Managed Identities (instead of SAS tokens) - Managed Identities for Azure.
- Microsoft Learn: What are managed identities for Azure resources
- Microsoft DevBlogs: Managing secrets securely in the cloud
Secure Credential Storage (KeyVault / HSM)- Implement a mechanism to inventory, monitor, maintain, and update all stored secrets. Encrypt and store application secrets and eliminate the need to include secrets and other sensitive configuration information in code or configuration files of the code. Never store passwords or other sensitive data in source code or configuration files or in plaintext files (documents, spreadsheets) stored in unprotected locations. Production secrets should not be used for development or testing.
- Microsoft Learn: Azure Key Vault
- Microsoft Learn: Safe storage of app secrets in development in ASP.NET Core
Use Standard Identity Libraries (MSAL): The Microsoft Authentication Library (MSAL) enables developers to acquire security tokens from the Microsoft identity platform to authenticate users and access secured web APIs.
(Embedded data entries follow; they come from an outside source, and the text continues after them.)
-- ==== Sys2Proof/Laws/State.lean ====
section
/-! SUPPORT. What the basic updates of the state leave and set: one lemma for each field of each update. -/

namespace Sys2Proof.Machine

variable (s : State)

/-! ### Families of like things -/

@[simp] theorem PerLane.get_set_self {α : Type} (p : PerLane α) (i : Lane) (v : α) : (p.set i v).get i = v := by
  cases i <;> rfl

theorem PerLane.get_set {α : Type} (p : PerLane α) (i j : Lane) (v : α) :
    (p.set i v).get j = if j = i then v else p.get j := by
  cases i <;> cases j <;> rfl

@[simp] theorem PerLane.set_get {α : Type} (p : PerLane α) (i : Lane) : p.set i (p.get i) = p := by
  cases i <;> rfl

@[simp] theorem PerLane.set_set {α : Type} (p : PerLane α) (i : Lane) (v w : α) : (p.set i v).set i w = p.set i w := by
  cases i <;> rfl

@[simp] theorem PerEye.get_set_self {α : Type} (p : PerEye α) (i : Eye) (v : α) : (p.set i v).get i = v := by
  cases i <;> rfl

theorem PerEye.get_set {α : Type} (p : PerEye α) (i j : Eye) (v : α) :
    (p.set i v).get j = if j = i then v else p.get j := by
  cases i <;> cases j <;> rfl

@[simp] theorem PerEye.set_get {α : Type} (p : PerEye α) (i : Eye) : p.set i (p.get i) = p := by
  cases i <;> rfl

@[simp] theorem PerEye.set_set {α : Type} (p : PerEye α) (i : Eye) (v w : α) : (p.set i v).set i w = p.set i w := by
  cases i <;> rfl

@[simp] theorem PerStation.get_set_self {α : Type} (p : PerStation α) (i : Station) (v : α) : (p.set i v).get i = v := by
  cases i <;> rfl

theorem PerStation.get_set {α : Type} (p : PerStation α) (i j : Station) (v : α) :
    (p.set i v).get j = if j = i then v else p.get j := by
  cases i <;> cases j <;> rfl

@[simp] theorem PerStation.set_get {α : Type} (p : PerStation α) (i : Station) : p.set i (p.get i) = p := by
  cases i <;> rfl

@[simp] theorem PerStation.set_set {α : Type} (p : PerStation α) (i : Station) (v w : α) : (p.set i v).set i w = p.set i w := by
  cases i <;> rfl

@[simp] theorem PerFlow.get_set_self {α : Type} (p : PerFlow α) (i : FlowId) (v : α) : (p.set i v).get i = v := by
  cases i <;> rfl

theorem PerFlow.get_set {α : Type} (p : PerFlow α) (i j : FlowId) (v : α) :
    (p.set i v).get j = if j = i then v else p.get j := by
  cases i <;> cases j <;> rfl

@[simp] theorem PerFlow.set_get {α : Type} (p : PerFlow α) (i : FlowId) : p.set i (p.get i) = p := by
  cases i <;> rfl

@[simp] theorem PerFlow.set_set {α : Type} (p : PerFlow α) (i : FlowId) (v w : α) : (p.set i v).set i w = p.set i w := by
  cases i <;> rfl

/-! ### modRx -/

@[simp] theorem State.modRx_start (l : Lane) (f : Rx → Rx) : (s.modRx l f).start = s.start := rfl
@[simp] theorem State.modRx_cause (l : Lane) (f : Rx → Rx) : (s.modRx l f).cause = s.cause := rfl
@[simp] theorem State.modRx_station (l : Lane) (f : Rx → Rx) : (s.modRx l f).station = s.station := rfl
@[simp] theorem State.modRx_sup (l : Lane) (f : Rx → Rx) : (s.modRx l f).sup = s.sup := rfl
@[simp] theorem State.modRx_srec (l : Lane) (f : Rx → Rx) : (s.modRx l f).srec = s.srec := rfl
@[simp] theorem State.modRx_cfg (l : Lane) (f : Rx → Rx) : (s.modRx l f).cfg = s.cfg := rfl
@[simp] theorem State.modRx_settledRoles (l : Lane) (f : Rx → Rx) : (s.modRx l f).settledRoles = s.settledRoles := rfl
@[simp] theorem State.modRx_farNeighbour (l : Lane) (f : Rx → Rx) : (s.modRx l f).farNeighbour = s.farNeighbour := rfl
@[simp] theorem State.modRx_lateSeen (l : Lane) (f : Rx → Rx) : (s.modRx l f).lateSeen = s.lateSeen := rfl
@[simp] theorem State.modRx_localSlot (l : Lane) (f : Rx → Rx) : (s.modRx l f).localSlot = s.localSlot := rfl
@[simp] theorem State.modRx_clock (l : Lane) (f : Rx → Rx) : (s.modRx l f).clock = s.clock := rfl
@[simp] theorem State.modRx_pins (l : Lane) (f : Rx → Rx) : (s.modRx l f).pins = s.pins := rfl
@[simp] theorem State.modRx_rx (l : Lane) (f : Rx → Rx) : (s.modRx l f).rx = s.rx.set l (f (s.rx.get l)) := rfl
@[simp] theorem State.modRx_tx (l : Lane) (f : Rx → Rx) : (s.modRx l f).tx = s.tx := rfl
@[simp] theorem State.modRx_stations (l : Lane) (f : Rx → Rx) : (s.modRx l f).stations = s.stations := rfl
@[simp] theorem State.modRx_dst (l : Lane) (f : Rx → Rx) : (s.modRx l f).dst = s.dst := rfl
@[simp] theorem State.modRx_seqs (l : Lane) (f : Rx → Rx) : (s.modRx l f).seqs = s.seqs := rfl
@[simp] theorem State.modRx_counters (l : Lane) (f : Rx → Rx) : (s.modRx l f).counters = s.counters := rfl
@[simp] theorem State.modRx_paced (l : Lane) (f : Rx → Rx) : (s.modRx l f).paced = s.paced := rfl
@[simp] theorem State.modRx_eyes (l : Lane) (f : Rx → Rx) : (s.modRx l f).eyes = s.eyes := rfl
@[simp] theorem State.modRx_surveyed (l : Lane) (f : Rx → Rx) : (s.modRx l f).surveyed = s.surveyed := rfl
@[simp] theorem State.modRx_surveys (l : Lane) (f : Rx → Rx) : (s.modRx l f).surveys = s.surveys := rfl
@[simp] theorem State.modRx_tokens (l : Lane) (f : Rx → Rx) : (s.modRx l f).tokens = s.tokens := rfl
@[simp] theorem State.modRx_motion (l : Lane) (f : Rx → Rx) : (s.modRx l f).motion = s.motion := rfl
@[simp] theorem State.modRx_motionOut (l : Lane) (f : Rx → Rx) : (s.modRx l f).motionOut = s.motionOut := rfl
@[simp] theorem State.modRx_audio (l : Lane) (f : Rx → Rx) : (s.modRx l f).audio = s.audio := rfl
@[simp] theorem State.modRx_power (l : Lane) (f : Rx → Rx) : (s.modRx l f).power = s.power := rfl
@[simp] theorem State.modRx_views (l : Lane) (f : Rx → Rx) : (s.modRx l f).views = s.views := rfl
@[simp] theorem State.modRx_balance (l : Lane) (f : Rx → Rx) : (s.modRx l f).balance = s.balance := rfl
@[simp] theorem State.modRx_notices (l : Lane) (f : Rx → Rx) : (s.modRx l f).notices = s.notices := rfl
@[simp] theorem State.modRx_pulses (l : Lane) (f : Rx → Rx) : (s.modRx l f).pulses = s.pulses := rfl
@[simp] theorem State.modRx_service (l : Lane) (f : Rx → Rx) : (s.modRx l f).service = s.service := rfl
@[simp] theorem State.modRx_pending (l : Lane) (f : Rx → Rx) : (s.modRx l f).pending = s.pending := rfl

/-! ### modTx -/

@[simp] theorem State.modTx_start (l : Lane) (f : Tx → Tx) : (s.modTx l f).start = s.start := rfl
@[simp] theorem State.modTx_cause (l : Lane) (f : Tx → Tx) : (s.modTx l f).cause = s.cause := rfl
@[simp] theorem State.modTx_station (l : Lane) (f : Tx → Tx) : (s.modTx l f).station = s.station := rfl
@[simp] theorem State.modTx_sup (l : Lane) (f : Tx → Tx) : (s.modTx l f).sup = s.sup := rfl
@[simp] theorem State.modTx_srec (l : Lane) (f : Tx → Tx) : (s.modTx l f).srec = s.srec := rfl
@[simp] theorem State.modTx_cfg (l : Lane) (f : Tx → Tx) : (s.modTx l f).cfg = s.cfg := rfl
@[simp] theorem State.modTx_settledRoles (l : Lane) (f : Tx → Tx) : (s.modTx l f).settledRoles = s.settledRoles := rfl
@[simp] theorem State.modTx_farNeighbour (l : Lane) (f : Tx → Tx) : (s.modTx l f).farNeighbour = s.farNeighbour := rfl
@[simp] theorem State.modTx_lateSeen (l : Lane) (f : Tx → Tx) : (s.modTx l f).lateSeen = s.lateSeen := rfl
@[simp] theorem State.modTx_localSlot (l : Lane) (f : Tx → Tx) : (s.modTx l f).localSlot = s.localSlot := rfl
@[simp] theorem State.modTx_clock (l : Lane) (f : Tx → Tx) : (s.modTx l f).clock = s.clock := rfl
@[simp] theorem State.modTx_pins (l : Lane) (f : Tx → Tx) : (s.modTx l f).pins = s.pins := rfl
@[simp] theorem State.modTx_rx (l : Lane) (f : Tx → Tx) : (s.modTx l f).rx = s.rx := rfl
@[simp] theorem State.modTx_tx (l : Lane) (f : Tx → Tx) : (s.modTx l f).tx = s.tx.set l (f (s.tx.get l)) := rfl
@[simp] theorem State.modTx_stations (l : Lane) (f : Tx → Tx) : (s.modTx l f).stations = s.stations := rfl
@[simp] theorem State.modTx_dst (l : Lane) (f : Tx → Tx) : (s.modTx l f).dst = s.dst := rfl
@[simp] theorem State.modTx_seqs (l : Lane) (f : Tx → Tx) : (s.modTx l f).seqs = s.seqs := rfl
@[simp] theorem State.modTx_counters (l : Lane) (f : Tx → Tx) : (s.modTx l f).counters = s.counters := rfl
@[simp] theorem State.modTx_paced (l : Lane) (f : Tx → Tx) : (s.modTx l f).paced = s.paced := rfl
@[simp] theorem State.modTx_eyes (l : Lane) (f : Tx → Tx) : (s.modTx l f).eyes = s.eyes := rfl
@[simp] theorem State.modTx_surveyed (l : Lane) (f : Tx → Tx) : (s.modTx l f).surveyed = s.surveyed := rfl
@[simp] theorem State.modTx_surveys (l : Lane) (f : Tx → Tx) : (s.modTx l f).surveys = s.surveys := rfl
@[simp] theorem State.modTx_tokens (l : Lane) (f : Tx → Tx) : (s.modTx l f).tokens = s.tokens := rfl
@[simp] theorem State.modTx_motion (l : Lane) (f : Tx → Tx) : (s.modTx l f).motion = s.motion := rfl
@[simp] theorem State.modTx_motionOut (l : Lane) (f : Tx → Tx) : (s.modTx l f).motionOut = s.motionOut := rfl
@[simp] theorem State.modTx_audio (l : Lane) (f : Tx → Tx) : (s.modTx l f).audio = s.audio := rfl
@[simp] theorem State.modTx_power (l : Lane) (f : Tx → Tx) : (s.modTx l f).power = s.power := rfl
@[simp] theorem State.modTx_views (l : Lane) (f : Tx → Tx) : (s.modTx l f).views = s.views := rfl
@[simp] theorem State.modTx_balance (l : Lane) (f : Tx → Tx) : (s.modTx l f).balance = s.balance := rfl
@[simp] theorem State.modTx_notices (l : Lane) (f : Tx → Tx) : (s.modTx l f).notices = s.notices := rfl
@[simp] theorem State.modTx_pulses (l : Lane) (f : Tx → Tx) : (s.modTx l f).pulses = s.pulses := rfl
@[simp] theorem State.modTx_service (l : Lane) (f : Tx → Tx) : (s.modTx l f).service = s.service := rfl
@[simp] theorem State.modTx_pending (l : Lane) (f : Tx → Tx) : (s.modTx l f).pending = s.pending := rfl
It can be used to provide secure access to Microsoft Graph, other Microsoft APIs, third-party web APIs, or your own web API.
- Microsoft Learn: Overview of the Microsoft Authentication Library (MSAL)
- Microsoft Learn: Public client and confidential client applications
- Microsoft Learn: Acquire and cache tokens using the Microsoft Authentication Library (MSAL)
Enforce Least Privilege: For the workload, each account type and component of the system should have only the minimum necessary privileges to perform the required operations. Provide control and management of sensitive accounts and grant access only as needed. It’s important to restrict and minimize the number of people in privileged roles who have access to secured information or resources. This reduces the chance of a malicious user getting that access, or an authorized user inadvertently compromising a sensitive resource. However, users still need to carry out privileged operations on a service and there is a need to understand what those operations are and to separate those roles such that there’s no easy opportunity for privilege escalation. The principle of “just enough administration” should be adopted to constrain the elevated privilege only to those functions the administrator requires to complete the task at hand and only on a "just-in-time" (JIT) basis and only for the minimum practical period.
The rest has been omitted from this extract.